Push the image to a registry

The source FastAPI/Docker guide shows this Docker Hub workflow:

docker tag pytorch-fastapi-app your-dockerhub-username/pytorch-fastapi-app
docker push your-dockerhub-username/pytorch-fastapi-app

For this TorchServe image, the same pattern becomes:

docker tag pytorch-torchserve-simple your-dockerhub-username/pytorch-torchserve-simple
docker push your-dockerhub-username/pytorch-torchserve-simple

Then on a deployment host:

docker pull your-dockerhub-username/pytorch-torchserve-simple
docker run -p 8080:8080 your-dockerhub-username/pytorch-torchserve-simple

Kubernetes deployment pattern

The source Kubernetes example uses 3 replicas for a Dockerized PyTorch API. Adapt the same structure for your TorchServe image:

apiVersion: apps/v1
kind: Deployment
metadata:
  name: pytorch-torchserve-simple
spec:
  replicas: 3
  selector:
    matchLabels:
      app: pytorch-torchserve-simple
  template:
    metadata:
      labels:
        app: pytorch-torchserve-simple
    spec:
      containers:
        - name: pytorch-torchserve-simple
          image: your-dockerhub-username/pytorch-torchserve-simple
          ports:
            - containerPort: 8080

Apply it:

kubectl apply -f deployment.yaml

The source data describes Kubernetes benefits as:

Autoscaling: Scale container instances based on traffic.
Load balancing: Distribute requests across instances.
High availability: Keep the app available even if nodes fail.

CI/CD and rollback readiness

The source deployment pipeline guidance recommends expanding with:

Automated testing
Monitoring
Quick rollback capabilities
CI/CD systems such as Jenkins or GitHub Actions

A practical production path is:

Build the model archive.
Build the Docker image.
Run tests against the inference endpoint.
Push the image to a registry.
Deploy to Kubernetes, AWS ECS, Google Cloud Run, or another Docker-compatible platform.
Monitor API health and model behavior.

Bottom Line

To deploy PyTorch models Docker and TorchServe give you a repeatable path from model artifact to inference API. The key steps are: save the model, write a handler, package a .mar archive, run TorchServe locally, build a Docker image, and test the prediction endpoint before scaling.

The source data consistently supports Docker for environment consistency, isolation, portability, and horizontal scaling.

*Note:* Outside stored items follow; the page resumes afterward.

-- ==== Sys2Proof/Laws/State.lean ====
section
/-! SUPPORT. What each update of the state changes and leaves: one lemma per field. -/

namespace Sys2Proof.Machine

/-! ### setCore -/
@[simp] theorem State.setCore_mem (s : State) (n : Nat) (c : Core) : (s.setCore n c).mem = s.mem := rfl
@[simp] theorem State.setCore_poison (s : State) (n : Nat) (c : Core) : (s.setCore n c).poison = s.poison := rfl
@[simp] theorem State.setCore_l2 (s : State) (n : Nat) (c : Core) : (s.setCore n c).l2 = s.l2 := rfl
@[simp] theorem State.setCore_locked (s : State) (n : Nat) (c : Core) : (s.setCore n c).locked = s.locked := rfl
@[simp] theorem State.setCore_stamps (s : State) (n : Nat) (c : Core) : (s.setCore n c).stamps = s.stamps := rfl
@[simp] theorem State.setCore_hot (s : State) (n : Nat) (c : Core) : (s.setCore n c).hot = s.hot := rfl
@[simp] theorem State.setCore_notices (s : State) (n : Nat) (c : Core) : (s.setCore n c).notices = s.notices := rfl
@[simp] theorem State.setCore_copied (s : State) (n : Nat) (c : Core) : (s.setCore n c).copied = s.copied := rfl
@[simp] theorem State.setCore_leaving (s : State) (n : Nat) (c : Core) : (s.setCore n c).leaving = s.leaving := rfl
@[simp] theorem State.setCore_cores (s : State) (n : Nat) (c : Core) : (s.setCore n c).cores = setKey s.cores n c := rfl
@[simp] theorem State.setCore_clusters (s : State) (n : Nat) (c : Core) : (s.setCore n c).clusters = s.clusters := rfl
@[simp] theorem State.setCore_dies (s : State) (n : Nat) (c : Core) : (s.setCore n c).dies = s.dies := rfl
@[simp] theorem State.setCore_engineTlb (s : State) (n : Nat) (c : Core) : (s.setCore n c).engineTlb = s.engineTlb := rfl
@[simp] theorem State.setCore_contexts (s : State) (n : Nat) (c : Core) : (s.setCore n c).contexts = s.contexts := rfl
@[simp] theorem State.setCore_workgroups (s : State) (n : Nat) (c : Core) : (s.setCore n c).workgroups = s.workgroups := rfl
@[simp] theorem State.setCore_groups (s : State) (n : Nat) (c : Core) : (s.setCore n c).groups = s.groups := rfl
@[simp] theorem State.setCore_bars (s : State) (n : Nat) (c : Core) : (s.setCore n c).bars = s.bars := rfl
@[simp] theorem State.setCore_joints (s : State) (n : Nat) (c : Core) : (s.setCore n c).joints = s.joints := rfl
@[simp] theorem State.setCore_requests (s : State) (n : Nat) (c : Core) : (s.setCore n c).requests = s.requests := rfl
@[simp] theorem State.setCore_grants (s : State) (n : Nat) (c : Core) : (s.setCore n c).grants = s.grants := rfl
@[simp] theorem State.setCore_outbox (s : State) (n : Nat) (c : Core) : (s.setCore n c).outbox = s.outbox := rfl
@[simp] theorem State.setCore_hostNode (s : State) (n : Nat) (c : Core) : (s.setCore n c).hostNode = s.hostNode := rfl
@[simp] theorem State.setCore_node (s : State) (n : Nat) (c : Core) : (s.setCore n c).node = s.node := rfl
@[simp] theorem State.setCore_failedPorts (s : State) (n : Nat) (c : Core) : (s.setCore n c).failedPorts = s.failedPorts := rfl
@[simp] theorem State.setCore_trippedAt (s : State) (n : Nat) (c : Core) : (s.setCore n c).trippedAt = s.trippedAt := rfl
@[simp] theorem State.setCore_time (s : State) (n : Nat) (c : Core) : (s.setCore n c).time = s.time := rfl
@[simp] theorem State.setCore_clock (s : State) (n : Nat) (c : Core) : (s.setCore n c).clock = s.clock := rfl
@[simp] theorem State.setCore_decays (s : State) (n : Nat) (c : Core) : (s.setCore n c).decays = s.decays := rfl
@[simp] theorem State.setCore_counterVcs (s : State) (n : Nat) (c : Core) : (s.setCore n c).counterVcs = s.counterVcs := rfl
@[simp] theorem State.setCore_fresh (s : State) (n : Nat) (c : Core) : (s.setCore n c).fresh = s.fresh := rfl
@[simp] theorem State.setCore_agenda (s : State) (n : Nat) (c : Core) : (s.setCore n c).agenda = s.agenda := rfl
@[simp] theorem State.setCore_issue (s : State) (n : Nat) (c : Core) : (s.setCore n c).issue = s.issue := rfl

/-! ### setClusterCache -/
@[simp] theorem State.setClusterCache_mem (s : State) (n : Nat) (l : List Line) : (s.setClusterCache n l).mem = s.mem := rfl
@[simp] theorem State.setClusterCache_poison (s : State) (n : Nat) (l : List Line) : (s.setClusterCache n l).poison = s.poison := rfl
@[simp] theorem State.setClusterCache_l2 (s : State) (n : Nat) (l : List Line) : (s.setClusterCache n l).l2 = s.l2 := rfl
@[simp] theorem State.setClusterCache_locked (s : State) (n : Nat) (l : List Line) : (s.setClusterCache n l).locked = s.locked := rfl
@[simp] theorem State.setClusterCache_stamps (s : State) (n : Nat) (l : List Line) : (s.setClusterCache n l).stamps = s.stamps := rfl
@[simp] theorem State.setClusterCache_hot (s : State) (n : Nat) (l : List Line) : (s.setClusterCache n l).hot = s.hot := rfl
@[simp] theorem State.setClusterCache_notices (s : State) (n : Nat) (l : List Line) : (s.setClusterCache n l).notices = s.notices := rfl
@[simp] theorem State.setClusterCache_copied (s : State) (n : Nat) (l : List Line) : (s.setClusterCache n l).copied = s.copied := rfl
@[simp] theorem State.setClusterCache_leaving (s : State) (n : Nat) (l : List Line) : (s.setClusterCache n l).leaving = s.leaving := rfl
@[simp] theorem State.setClusterCache_cores (s : State) (n : Nat) (l : List Line) : (s.setClusterCache n l).cores = s.cores := rfl
@[simp] theorem State.setClusterCache_clusters (s : State) (n : Nat) (l : List Line) : (s.setClusterCache n l).clusters = setKey s.clusters n l := rfl
@[simp] theorem State.setClusterCache_dies (s : State) (n : Nat) (l : List Line) : (s.setClusterCache n l).dies = s.dies := rfl
@[simp] theorem State.setClusterCache_engineTlb (s : State) (n : Nat) (l : List Line) : (s.setClusterCache n l).engineTlb = s.engineTlb := rfl
@[simp] theorem State.setClusterCache_contexts (s : State) (n : Nat) (l : List Line) : (s.setClusterCache n l).contexts = s.contexts := rfl
@[simp] theorem State.setClusterCache_workgroups (s : State) (n : Nat) (l : List Line) : (s.setClusterCache n l).workgroups = s.workgroups := rfl
@[simp] theorem State.setClusterCache_groups (s : State) (n : Nat) (l : List Line) : (s.setClusterCache n l).groups = s.groups := rfl
@[simp] theorem State.setClusterCache_bars (s : State) (n : Nat) (l : List Line) : (s.setClusterCache n l).bars = s.bars := rfl
@[simp] theorem State.setClusterCache_joints (s : State) (n : Nat) (l : List Line) : (s.setClusterCache n l).joints = s.joints := rfl
@[simp] theorem State.setClusterCache_requests (s : State) (n : Nat) (l : List Line) : (s.setClusterCache n l).requests = s.requests := rfl
@[simp] theorem State.setClusterCache_grants (s : State) (n : Nat) (l : List Line) : (s.setClusterCache n l).grants = s.grants := rfl
@[simp] theorem State.setClusterCache_outbox (s : State) (n : Nat) (l : List Line) : (s.setClusterCache n l).outbox = s.outbox := rfl
@[simp] theorem State.setClusterCache_hostNode (s : State) (n : Nat) (l : List Line) : (s.setClusterCache n l).hostNode = s.hostNode := rfl
@[simp] theorem State.setClusterCache_node (s : State) (n : Nat) (l : List Line) : (s.setClusterCache n l).node = s.node := rfl
@[simp] theorem State.setClusterCache_failedPorts (s : State) (n : Nat) (l : List Line) : (s.setClusterCache n l).failedPorts = s.failedPorts := rfl
@[simp] theorem State.setClusterCache_trippedAt (s : State) (n : Nat) (l : List Line) : (s.setClusterCache n l).trippedAt = s.trippedAt := rfl
@[simp] theorem State.setClusterCache_time (s : State) (n : Nat) (l : List Line) : (s.setClusterCache n l).time = s.time := rfl
@[simp] theorem State.setClusterCache_clock (s : State) (n : Nat) (l : List Line) : (s.setClusterCache n l).clock = s.clock := rfl
@[simp] theorem State.setClusterCache_decays (s : State) (n : Nat) (l : List Line) : (s.setClusterCache n l).decays = s.decays := rfl
@[simp] theorem State.setClusterCache_counterVcs (s : State) (n : Nat) (l : List Line) : (s.setClusterCache n l).counterVcs = s.counterVcs := rfl
@[simp] theorem State.setClusterCache_fresh (s : State) (n : Nat) (l : List Line) : (s.setClusterCache n l).fresh = s.fresh := rfl
@[simp] theorem State.setClusterCache_agenda (s : State) (n : Nat) (l : List Line) : (s.setClusterCache n l).agenda = s.agenda := rfl
@[simp] theorem State.setClusterCache_issue (s : State) (n : Nat) (l : List Line) : (s.setClusterCache n l).issue = s.issue := rfl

For production readiness, add logging, health checks, versioned responses, image-size optimization, and monitoring before moving to Kubernetes or cloud platforms.

FAQ

1. What is the best way to save a PyTorch model for serving?

The sources show two valid patterns. You can save a TorchScript model with torch.jit.trace() and torch.jit.save(), or save only learned weights with torch.save(model.state_dict(), "model.pt"). The state-dict approach is described as safe and portable, but you must rebuild the model architecture before loading the weights.

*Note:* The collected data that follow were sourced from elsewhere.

section CalliExec
variable {s : State} {e : Env} (he : s.env = some e) {g : BitVec 3} (htaken : e.taken g = .ok true) {a : BitVec 7}
include he htaken

theorem calli_faults_of_frame {h : Halt} (hframe : e.callFrame = .error h) : Faults (.calli g a) s e h :=
  inWord_error he (by rw [htaken, hframe])

theorem calli_faults_of_check {frame : Group} {h : Halt} (hframe : e.callFrame = .ok frame) (hcheck : e.checkCall s (e.lowestTarget a) = .error h) :
    Faults (.calli g a) s e h := by
  rw [Env.lowestTarget] at hcheck
  exact inWord_error he (by simp only [htaken, hframe, hcheck])

theorem calli_enters {frame : Group} (hframe : e.callFrame = .ok frame) (hcheck : e.checkCall s (e.lowestTarget a) = .ok ()) :
    exec (.calli g a) s = .next (e.become ((e.calling frame (e.lowestTarget a) (e.lanesAt a (e.lowestTarget a))).arriveTest e.iss.slotB) s) := by
  rw [Env.lowestTarget] at hcheck
  exact inWord_ok he (by simp only [htaken, hframe, hcheck]; rfl)

end CalliExec

/-- Settles O29: the checks of R147 in their order, the frame by the room on the stack, CALL by its target, CALLI by the lowest target of its lanes. -/
theorem callsEnterTheirTarget : Obligations.CallsEnterTheirTarget := by
  unfold Obligations.CallsEnterTheirTarget
  refine ⟨fun s e target => ⟨checkCall_of_misaligned, checkCall_of_outside, checkCall_of_no_word, fun im w him hholds halign hw => ?checks⟩,
    fun e => ⟨callFrame_of_joined, fun hjoin hfull => ?overflow, fun hjoin hroom => ?opens⟩, fun s e g o a he hact hwhole => ?calls⟩
  case checks =>
    refine ⟨fun hno => checkCall_of_no_header him hholds halign hw (not_and_or.mpr hno), fun hop hzero => ?_⟩
    have hcheck := checkCall_of_header him hholds halign hw ⟨hop, hzero⟩
    exact ⟨fun hlarge => hcheck.trans (if_pos hlarge), fun hfits => hcheck.trans (if_neg hfits.not_gt)⟩
  case overflow => exact (callFrame_of_new hjoin).trans (if_pos hfull)
  case opens => exact (callFrame_of_new hjoin).trans (if_neg hroom.not_gt)
  case calls =>
    have htaken := taken_of_whole hact hwhole
    refine ⟨fun h => call_faults_of_check he htaken, fun h hframe => ⟨calli_faults_of_frame he htaken hframe, fun hcheck =>
      call_faults_of_frame he htaken hcheck hframe⟩, fun frame hframe => ⟨fun hcheck => ?_, fun tau here hsome hhere hlow => ?_⟩⟩
    · have hgid : ((frame.setSlot e.iss.slotB (Slot.ofPath ⟨e.target o + 4, e.path.mask, some (e.iss.pc + 4), e.path.line⟩)).arriveTest
          e.iss.slotB).gid = e.g.gid := (arriveTest_gid ..).1.trans ((Group.setSlot_gid ..).trans (callFrame_gid hframe))
      exact ⟨_, call_enters he htaken hcheck hframe, become_replaces he hgid⟩
    · have htau : e.lowestTarget a = tau := lowestTarget_eq hhere hsome hlow
      refine ⟨fun h hcheck => calli_faults_of_check he htaken hframe (htau.symm ▸ hcheck), fun hcheck => ?_⟩
      have hnext := calli_enters he htaken hframe (htau.symm ▸ hcheck)
      rw [htau, lanesAt_eq hhere] at hnext
      have hgid : ((e.calling frame tau here).arriveTest e.iss.slotB).gid = e.g.gid :=
        (arriveTest_gid ..).1.trans ((calling_gid ..).trans (callFrame_gid hframe))
      obtain ⟨honly, hgroup⟩ := become_replaces he hgid
      exact ⟨_, _, hnext, honly, hgroup, fun hrest => by rw [Env.calling, if_pos hrest], fun hrest => by rw [Env.calling, if_neg hrest]⟩

end Sys2Proof.Machine
end

section
/-! SUPPORT. Memory in its canonical form (10, R175): what an answer, an outcome and a fold must keep, and the operations that leave memory alone. -/

namespace Sys2Proof.Machine

/-! ### Answers, outcomes and folds -/

/-- Memory is in its canonical form. -/
abbrev State.Canon (s : State) : Prop := s.mem.wf = true

/-- What holds of the error or of the value that a computation answers with. -/
def Answers {ε α : Type} (E : ε → Prop) (P : α → Prop) : Except ε α → Prop
  | .error e => E e
  | .ok a => P a

/-- A computation whose errors carry no state answers with memory in its canonical form. -/
abbrev OkCanon {ε : Type} (x : Except ε State) : Prop := Answers (fun _ => True) State.Canon x

/-- The next state of an outcome, where there is one, has memory in its canonical form. -/
def NextCanon : Host.Outcome State Fault Refusal → Prop
  | .next t => t.Canon
  | _ => True

section Answers

variable {ε α β : Type} {E : ε → Prop} {P : α → Prop}

@[simp] theorem answers_ok {a : α} : Answers E P (.ok a : Except ε α) ↔ P a := Iff.rfl

theorem Answers.ok {x : Except ε α} {a : α} (h : Answers E P x) (hx : x = .ok a) : P a := by rwa [hx] at h
theorem Answers.error {x : Except ε α} {e : ε} (h : Answers E P x) (hx : x = .error e) : E e := by rwa [hx] at h

theorem answers_ite {p : Prop} [Decidable p] {x y : Except ε α} (hx : Answers E P x) (hy : Answers E P y) : Answers E P (if p then x else y) := by
  split <;> assumption

theorem foldE_answers {P : β → Prop} {f : β → α → Except ε β} (hf : ∀ b x, P b → Answers E P (f b x)) (xs : List α) {b : β} (hb : P b) :
    Answers E P (foldE f b xs) := by
  induction xs generalizing b with
  | nil => exact hb
  | cons x xs ih =>
    have hx := hf b x hb
    rw [foldE]
    split
    · next c hc => exact ih (hx.ok hc)
    · next e he => exact hx.error he

end Answers

@[simp] theorem nextCanon_next {t : State} : NextCanon (.next t) ↔ t.Canon := Iff.rfl

theorem NextCanon.next {o : Host.Outcome State Fault Refusal} {t : State} (h : NextCanon o) (ho : o = .next t) : t.Canon := by rwa [ho] at h

theorem nextCanon_ite {p : Prop} [Decidable p] {o o' : Host.Outcome State Fault Refusal} (h : NextCanon o) (h' : NextCanon o') :
    NextCanon (if p then o else o') := by split <;> assumption
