-- ==== Sys2Proof/WellFormed.lean ====
section
/-! DEFINITION. Well-formed instructions: those in the spec's canonical form. -/

namespace Sys2Proof

/-- The canonical form of 30_encoding.md R70: a `data` field that the operation ignores is "written as `0x00` in
canonical encodings". PUT's byte may be anything; the other fifteen codes carry 0x00. The machine runs every word,
canonical or not; this is what a trace is WRITTEN with (R84: "with `data = 0x00`"). -/
def Instr.wellFormed : Instr → Bool
  | .nop d => d == 0
  | .init d => d == 0
  | .edge d => d == 0
  | .tick d => d == 0
  | .get d => d == 0
  | .empty d => d == 0
  | .full d => d == 0
  | .edgeDis d => d == 0
  | .edgeEna d => d == 0
  | .put _ => true
  | .reservedA d => d == 0
  | .reservedB d => d == 0
  | .reservedC d => d == 0
  | .reservedD d => d == 0
  | .reservedE d => d == 0
  | .reservedF d => d == 0

end Sys2Proof
end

2. Why use Docker to deploy a PyTorch model?

Docker packages the model, dependencies, and runtime into one container. The researched sources cite environment consistency, isolation, scalability, versioning, and portability as key benefits for PyTorch deployment.

3. How does TorchServe packaging differ from a FastAPI app?

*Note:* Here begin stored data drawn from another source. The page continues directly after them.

-- ==== Sys2Proof/Machine/State.lean ====
section
/-! DEFINITION. The state of CORE (10_state.md R20), what its steps answer, why a step can stop, and reset (R39). -/

namespace Sys2Proof.Machine

/-- The request port the trace is presented on (30_encoding.md R71, 42_ringbuffer.md R140, R147). DESIGN CHOICE (log
entry 6): the spec gives one difference between the two, code 0x9, and the model makes none other. -/
inductive Port where
  /-- CORE's external request port, where code 0x9 is reserved. -/
  | external
  /-- The ring buffer's own request port, "the ring buffer, taken alone as a component", where code 0x9 is PUT. -/
  | ring
  deriving DecidableEq, Repr

/-- The response of one operation (30_encoding.md R73). -/
structure Response where
  /-- Bit 9: the request word's `op` is reserved on this port. -/
  err   : Bool
  /-- Bit 8: `data` carries an answer. -/
  valid : Bool
  /-- Bits 7:0: the answer; 0x00 when `valid` is 0. -/
  data  : Byte
  deriving DecidableEq, Repr

/-- Why the machine stops with a fault. CORE's own two fatal faults are not here: they are the registers `fault` and
`fcode`, and the machine goes on (60_exceptions.md R172, R173). -/
inductive Fault where
  /-- A ring access at a slot number outside 0 .. N-1 (20_memory.md R50: "with `0 <= a < N`, which the cursors' range
  guarantees"). Raised by `memRead` and `memWrite`, so by GET and by PUT wherever it is performed, and only in states
  that no trace reaches (10_state.md R38 V4). DEDUCED; safe: the model stops where the spec says nothing (log 9). -/
  | noSuchSlot
  deriving DecidableEq, Repr

/-- Why the machine gives a step no meaning. -/
inductive Refusal where
  /-- Raised by an arm of `exec` whose instruction has no meaning yet; no arm of this model is one. Safe. -/
  | notModelled (mnemonic : String)
  /-- Raised by `step` when the parameters break the constraints of 00_scope.md R8: "A model must reject parameter values
  outside the stated constraints rather than give them a meaning" (93_implementation_defined.md U9). Safe (log 2). -/
  | illegalParams
  deriving DecidableEq, Repr

/-- The state of the machine: every register of 10_state.md R20 under its own name, the configuration of the run, and
the request and response side of the step function of 00_scope.md R12. -/
structure State where
  /-- Configuration, not state (10_state.md R36); no operation writes it (log entry 1). -/
  params   : Params
  /-- The port the trace is presented on; no operation writes it (log entry 6). -/
  port     : Port
  /-- The trace still to come, next request first (00_scope.md R5; log entry 3). -/
  requests : List RequestWord
  /-- The frame accumulator (10_state.md R21). -/
  acc      : Acc
  /-- The pulse index (R22). -/
  idx      : Byte
  /-- Milliseconds, that is TICKs, since the last serviced edge (R23). -/
  elapsed  : Byte
  /-- The timeout timer is counting (R24). -/
  run      : Bool
  /-- Edge detection enabled, the spec's `edge_en` (R25). -/
  edgeEn   : Bool
  /-- An edge arrived while disabled, the spec's `edge_pend` (R26). -/
  edgePend : Bool
  /-- INIT has been performed (R27). -/
  inited   : Bool
  /-- A fatal fault has been raised; sticky (R28). -/
  fault    : Bool
  /-- Which fault (R28; 30_encoding.md R82). -/
  fcode    : BitVec 2
  /-- Ring storage: the slots a PUT has written, with their bytes (R29), in the form `Memory.wf`. -/
  buf      : List Host.Cell
  /-- The write cursor (R30); a count modulo `N` (log entry 19). -/
  wr       : Nat
  /-- The read cursor (R31); a count modulo `N` (log entry 19). -/
  rd       : Nat
  /-- The response word of the last operation (30_encoding.md R73; log entry 5). -/
  resp     : Response
  deriving DecidableEq, Repr

/-- The canonical form of ring storage: slot numbers strictly rising. An unlisted slot has no value (10_state.md R39: "a
model gives each slot no value, or an arbitrary one"), so no listed entry can equal what an unlisted slot reads as. -/
abbrev Memory.wf (m : List Host.Cell) : Prop := (m.map Prod.fst).Pairwise (· < ·)

/-- What one step answers. -/
abbrev Result := Host.Outcome State Fault Refusal

/-- Power-on reset under given parameters: "every register of rule R20 at the value in its reset column" (10_state.md
R39), which is 0, and no ring slot with a value. The last four fields are the model's own (log entries 1, 3, 5, 6). -/
def State.resetWith (p : Params) : State :=
  { params := p, port := .external, requests := []
    acc := 0, idx := 0, elapsed := 0, run := false, edgeEn := false, edgePend := false
    inited := false, fault := false, fcode := 0, buf := [], wr := 0, rd := 0
    resp := { err := false, valid := false, data := 0 } }

/-- The machine right after power-on reset (70_reset_and_hazards.md R190), with the parameters of the spec's vectors. -/
def State.reset : State := State.resetWith Params.vectors

end Sys2Proof.Machine
end

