-- ==== Sys2Proof/Certificates/Slice0/Obligations.lean ====
section
/-! DEFINITION. The statements for the provers. Each docstring names the rule of spec/ it formalises; `op` numbers are
those of 30_encoding.md R71. A statement about a next state that has no other premise holds in every state, reachable or
not. -/

open Sys2Proof Sys2Proof.Machine

/-! ### Reset, the step, the encoding -/

/-- 10_state.md R39: power-on reset, whatever the parameters: every register of R20 at 0, and no ring slot with a value. -/
def Obligations.ResetPutsEveryRegisterAtItsResetValue : Prop :=
  ∀ s : State, (s = State.reset ∨ ∃ p : Params, s = State.resetWith p) →
    s.acc = 0 ∧ s.idx = 0 ∧ s.elapsed = 0 ∧ s.run = false ∧ s.edgeEn = false ∧ s.edgePend = false ∧
    s.inited = false ∧ s.fault = false ∧ s.fcode = 0 ∧ s.wr = 0 ∧ s.rd = 0 ∧
    ∀ a, Memory.read? s.buf a = none

/-- The invariants of 10_state.md R38 hold at reset, at `State.reset` (whose parameters are the model's choice, log entry 1)
and under every other legal choice of the parameters. -/
def Obligations.ResetMeetsTheInvariants : Prop :=
  State.reset.Inv ∧ ∀ p : Params, p.legal = true → (State.resetWith p).params = p ∧ (State.resetWith p).Inv

/-- 10_state.md R38: every step keeps the invariants V1 to V9, canonical storage, and what `fcode` and a response mean. -/
def Obligations.StepKeepsTheInvariants : Prop :=
  ∀ s s' : State, s.Inv → step s = .next s' → s'.Inv

/-- 00_scope.md R12 and 20_memory.md R62: under the invariants a step always completes, so no fault and no refusal of
the model is ever met. -/
def Obligations.StepAlwaysCompletes : Prop :=
  ∀ s : State, s.Inv → ∃ s', step s = .next s'

/-- A step performs the decoded request in front of the trace, which it takes off; with an empty trace it performs NOP,
an idle slot of the port (the model's reading, log entry 4). -/
def Obligations.StepPerformsTheDecodedRequest : Prop :=
  (∀ (s : State) (w : RequestWord) (ws : List RequestWord), s.params.legal = true → s.requests = w :: ws →
    step s = exec (decode w) { s with requests := ws }) ∧
  (∀ s : State, s.params.legal = true → s.requests = [] → step s = exec (.nop 0) s)

/-- 93_implementation_defined.md U9, 00_scope.md R8: parameters outside their constraints are rejected. -/
def Obligations.StepRejectsIllegalParameters : Prop :=
  ∀ s : State, (s.params.slots < 2 ∨ s.params.tTimeout.toNat < 110 ∨ s.params.idxMax.toNat < 37) →
    step s = .refused .illegalParams

/-- Words written out from 30_encoding.md R71, one per family and port peculiarity, decode to what they stand for. -/
def Obligations.TableWordsDecode : Prop :=
  decode 0b0000_00000000#12 = .nop 0 ∧ decode 0b0001_00000000#12 = .init 0 ∧
  decode 0b0010_00000000#12 = .edge 0 ∧ decode 0b0010_11111111#12 = .edge 0xFF ∧
  decode 0b0011_00000000#12 = .tick 0 ∧ decode 0b0100_00000000#12 = .get 0 ∧
  decode 0b1000_00000000#12 = .edgeEna 0 ∧ decode 0b1001_10100101#12 = .put 0xA5 ∧
  decode 0b1010_00000000#12 = .reservedA 0 ∧ decode 0b1111_11111111#12 = .reservedF 0xFF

TorchServe uses a .mar archive that bundles model weights, a custom handler, and dependencies. FastAPI examples in the source data build a custom API directly with /predict, automatic Swagger UI documentation, async support, and Uvicorn.

4. How do I enable GPU inference in Docker?

The Docker source uses:

docker run --gpus all -p 5000:5000 pytorch-model-serving

For the TorchServe example, use the same GPU flag with the appropriate ports:

docker run --gpus all -p 8080:8080 pytorch-torchserve-simple

Inside Python, use:

torch.device("cuda" if torch.cuda.is_available() else "cpu")

5. What should I monitor in a production PyTorch inference API?

The sources recommend proper logging, health checks, and monitoring tools such as Prometheus and Grafana. They also show simple metrics patterns like request counters, start time tracking, and including model_version in API responses.

6. Can I scale this deployment on Kubernetes?

Yes. The source Kubernetes example uses a deployment with 3 replicas and describes Kubernetes benefits such as autoscaling, load balancing, and high availability. You can use the same deployment pattern with a TorchServe Docker image.